- Interactive map of Rajur
- Coordinates: 20°03′17″N 78°57′24″E﻿ / ﻿20.05472°N 78.95667°E
- Country: India
- State: Maharashtra
- District: Yavatmal
- Elevation: 741 m (2,431 ft)

Population (2001)
- • Total: 11,677

Languages
- • Official: Marathi
- Time zone: UTC+5:30 (IST)
- Website: https://akolemaza.com/

= Rajur =

Rajur is a census town in Yavatmal district in the Indian state of Maharashtra. Rajur is also known as Rajur Colliery.

== Geography ==
Rajur has an average elevation of 741 metres (2431 feet).

== Demographics ==
As of 2001 India census, Rajur had a population of 11,677. Males constitute 52% of the population and females 48%. Rajur has an average literacy rate of 70%, higher than the national average of 59.5%: male literacy is 78%, and female literacy is 62%. In Rajur, 13% of the population is under 6 years of age.

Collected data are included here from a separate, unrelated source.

-- ==== Sys2Proof/Machine/CopyOps.lean ====
section
/-! DEFINITION. The copy engine's operations: command entries and their checks (R269, R270, R274, R275), footprints
(R271, R276), rings and publication (R266, R278), delivery positions (R267, R268, R277, R301), completion (R265). -/
namespace Sys2Proof.Machine

/-! ### The fields of an entry (R274) -/
def cKind (r : List Word) : Nat := bitsAt (recWord r 0) 0 8
def cDir (r : List Word) : Bool := (recWord r 0).getLsbD 8
def cChan (r : List Word) : Nat := bitsAt (recWord r 0) 9 3
def cSignal (r : List Word) : Bool := (recWord r 0).getLsbD 12
def cSpace (r : List Word) : Nat := bitsAt (recWord r 0) 13 3
def cE (r : List Word) : Nat := 2 ^ bitsAt (recWord r 0) 16 2
def cFmt (r : List Word) : Nat := bitsAt (recWord r 0) 18 3
def cCtr (r : List Word) : Nat := bitsAt (recWord r 0) 21 11
def cGaddr (r : List Word) : Nat := (recWord r 1).toNat + 2 ^ 32 * bitsAt (recWord r 2) 0 23
def cUse (r : List Word) : Nat := bitsAt (recWord r 2) 24 8
def cDiscard (r : List Word) : Bool := (recWord r 2).getLsbD 23
def cLocal (r : List Word) : Nat := (recWord r 3).toNat
def cD0 (r : List Word) : Nat := bitsAt (recWord r 4) 0 16
def cD1 (r : List Word) : Nat := bitsAt (recWord r 4) 16 16
def cD2 (r : List Word) : Nat := bitsAt (recWord r 5) 0 16
def cD3 (r : List Word) : Nat := bitsAt (recWord r 5) 16 16
def cG1 (r : List Word) : Nat := bitsAt (recWord r 6) 0 16
def cG2 (r : List Word) : Nat := bitsAt (recWord r 6) 16 16
def cG3 (r : List Word) : Nat := bitsAt (recWord r 7) 0 16
def cPitch (r : List Word) : Nat := bitsAt (recWord r 7) 16 16

/-- The plane format of FORMAT 0 to 4 (R274). -/
def cMx (r : List Word) : MxFmt :=
  if cFmt r = 0 then .f4x else if cFmt r = 1 then .e4m3 else if cFmt r = 2 then .e5m2 else if cFmt r = 3 then .bf16
  else .int8
/-- The elements of a linear command (DEDUCED, log 7). -/
def cLinear (r : List Word) : Nat := cD0 r + 65536 * cD1 r
/-- Whether some count that the kind uses is 0: the command moves nothing (R268). -/
def cEmpty (r : List Word) : Bool :=
  if cKind r = 1 then cLinear r == 0
  else if cKind r = 4 then cD0 r == 0 || cD1 r == 0
  else cD0 r == 0 || cD1 r == 0 || cD2 r == 0 || cD3 r == 0
/-- The local element width: 8 for CB slots, e elsewhere. -/
def cLe (r : List Word) : Nat := if cKind r = 6 then 8 else cE r
/-- R, the local row pitch in bytes (R268, R276). -/
def cRow (r : List Word) : Nat := if cPitch r = 0 then cD0 r * cLe r else 16 * cPitch r
/-- Q, a plane row's pitch (R301), and the bytes of one row of planes. -/
def cPlaneRow (r : List Word) : Nat := 32 * mxPlanes (cMx r) * ((cD0 r + 255) / 256)
def cQ (r : List Word) : Nat := if cPitch r = 0 then cPlaneRow r else 16 * cPitch r
/-- The bytes of a row's elements on the global side: the target of CB-out, or e. -/
def cGrow (r : List Word) : Nat :=
  if cKind r = 6 then (if cFmt r = 0 then cD0 r / 2 else cD0 r * slotWidth (cFmt r))
  else cD0 r * cE r
/-- The global span of a command (R276), for nonzero counts; the span of planes takes e, which is 1 (DEDUCED, log 7). -/
def cSpan (r : List Word) : Nat :=
  if cKind r = 1 then cLinear r * cE r
  else if cKind r = 3 then 8 * cD3 r
  else if cKind r = 4 then cD0 r * cE r + 16 * ((cD1 r - 1) * cG1 r)
  else cGrow r + 16 * ((cD1 r - 1) * cG1 r + (cD2 r - 1) * cG2 r + (cD3 r - 1) * cG3 r)
/-- The local bytes a command reaches, from LOCAL (R276, R301). -/
def cLspan (r : List Word) : Nat :=
  if cKind r = 1 then cLinear r * cE r
  else if cKind r = 4 then cQ r * (cD1 r - 1) + cPlaneRow r
  else cRow r * (cD1 r * cD2 r * cD3 r - 1) + cD0 r * cLe r
/-- Whether the command has a local side, and a global one. -/
def cHasLocal (r : List Word) : Bool := !(cKind r == 5 && cDir r)
def cHasGlobal (r : List Word) : Bool := !(cKind r == 5 && !cDir r)
/-- The local space of SPACE 0 to 3. -/
def cLSpace (n : Nat) : LSpace := if n = 1 then .ab else if n = 2 then .wb else if n = 3 then .cb else .sp
/-- The footprint's space of a local space of one core. -/
def jSpace (q : LSpace) (core : Nat) : JSpace :=
  match q with
  | .sp => .sp core
  | .ab => .ab core
  | .wb => .wb core
  | .cb => .cb core
  | .xfront => .exch core
/-- The footprint (R271, R276): a block table is read in either direction. -/
def cRegions (s : State) (b : Block) (r : List Word) : List Region :=
  if cEmpty r || cKind r == 0 || decide (6 < cKind r) then [] else
    let g := cGaddr r
    let glob := if cHasGlobal r then [{ space := .global b.gid, lo := g, hi := g + cSpan r, write := cDir r && cKind r != 3 }] else []
    let side := if cKind r = 6 ∧ cFmt r = 0 then
      [{ space := .global b.gid, lo := g + 16 * cG3 r, hi := g + 16 * cG3 r + 2 * (cD2 r * cD1 r * (cD0 r / 32)), write := true }]
      else []
    let loc := if !cHasLocal r then [] else
      if cSpace r = 4 then
        match clusterBlock s b.ck (cLocal r / 65536 % 4) with
        | some x => [{ space := .exch (s.block x).core, lo := cLocal r % 65536, hi := cLocal r % 65536 + cLspan r, write := !cDir r }]
        | none => []
      else if cSpace r ≤ 3 then
        [localRegion (jSpace (cLSpace (cSpace r)) b.core) b.slot (cLocal r) (cLocal r + cLspan r) (!cDir r)]
      else []
    glob ++ side ++ loc

/-! ### The checks of R275, in order -/
/-- The combinations of R269. -/
def cCombo (r : List Word) : Bool :=
  let k := cKind r; let sp := cSpace r
  if k ≤ 3 then (if cDir r then sp == 0 else sp ≤ 2 || sp == 4)
  else if k = 4 then !cDir r && (sp == 1 || sp == 2)
  else if k = 5 then (if cDir r then sp ≤ 4 else sp ≤ 2 || sp == 4)
  else cDir r && sp == 3
/-- The alignment that GADDR and LOCAL need (DEDUCED, log 7). -/
def cAlign (r : List Word) : Nat :=
  if cKind r = 6 then (if cFmt r = 0 then 16 else slotWidth (cFmt r)) else cE r
/-- Row 0x07. -/
def cMisaligned (r : List Word) : Bool :=
  (cHasGlobal r && cGaddr r % cAlign r != 0) || (cHasLocal r && cLocal r % cAlign r != 0) ||
    (cKind r == 3 && cGaddr r % 8 != 0)
/-- Row 0x09: every local byte lies within its window, or within the remote bank's reach; the rank and the object of
space 4 are checked for a command that moves nothing as well. -/
def cOutside (s : State) (b : Block) (r : List Word) : Bool :=
  if !cHasLocal r then false
  else if cSpace r = 4 then !remoteOk s b (cLocal r) (if cEmpty r then 0 else cLspan r)
  else !cEmpty r && decide (b.windowSize (cLSpace (cSpace r)) < cLocal r + cLspan r)
/-- Row 0x0A. -/
def cBadTable (r : List Word) : Bool :=
  cKind r == 3 && (cG3 r == 0 ||
    (!cEmpty r && decide (16 * cG3 r ≤ cD0 r * cE r - 1 + 16 * ((cD1 r - 1) * cG1 r + (cD2 r - 1) * cG2 r))))
/-- Row 0x0B. -/
def cBadBlock (r : List Word) : Bool :=
  (cKind r == 4 && cD0 r % 32 != 0) || (cKind r == 6 && cFmt r == 0 && (cD0 r % 32 != 0 || cD3 r != 1))
/-- Row 0x0C. -/
def cBadUse (r : List Word) : Bool :=
  (decide (cDir r ∨ cKind r = 5) && (cUse r != 0 || cDiscard r)) || (cDiscard r && cUse r == 0)
/-- The first row of R275 that holds for an entry. -/
def cCheck (s : State) (b : Block) (ch : Nat) (r : List Word) : Option Nat :=
  let k := cKind r
  if k = 0 ∨ 6 < k then some 0x02
  else if cChan r ≠ ch then some 0x03
  else if !cCombo r then some 0x04
  else if (k = 4 ∧ cE r ≠ 1) ∨ (k = 6 ∧ cE r ≠ 8) then some 0x05
  else if ((k = 4 ∨ k = 6) ∧ 6 ≤ cFmt r) ∨ (k = 4 ∧ cFmt r = 5) then some 0x06
  else if cMisaligned r then some 0x07
  else if k ≠ 1 ∧ cPitch r ≠ 0 ∧ 16 * cPitch r < cD0 r * cE r then some 0x08
  else if cOutside s b r then some 0x09
  else if cBadTable r then some 0x0A
  else if cBadBlock r then some 0x0B
  else if cBadUse r then some 0x0C
  else if cSignal r ∧ !ctrOwned s (quadOf b.core) (cCtr r) b.part then some 0x41
  else none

| Year | Male | Female | Total Population | Change | Religion (%) |  |  |  |  |  |  |  |
| Hindu | Muslim | Christian | Sikhs | Buddhist | Jain | Other religions and persuasions | Religion not stated |
| 2001 | 6019 | 5656 | 11675 | - | 64.463 | 11.520 | 2.116 | 0.197 | 19.837 | 0.120 | 1.722 | 0.026 |
| 2011 | 5639 | 5053 | 10692 | - 8.4̥% | 62.608 | 14.656 | 2.226 | 0.187 | 19.220 | 0.159 | 0.037 | 0.907 |

== Notable people ==
- Anand Teltumbde, civil rights activist, scholar and columnist.
- Milind Teltumbde, Maoist politician.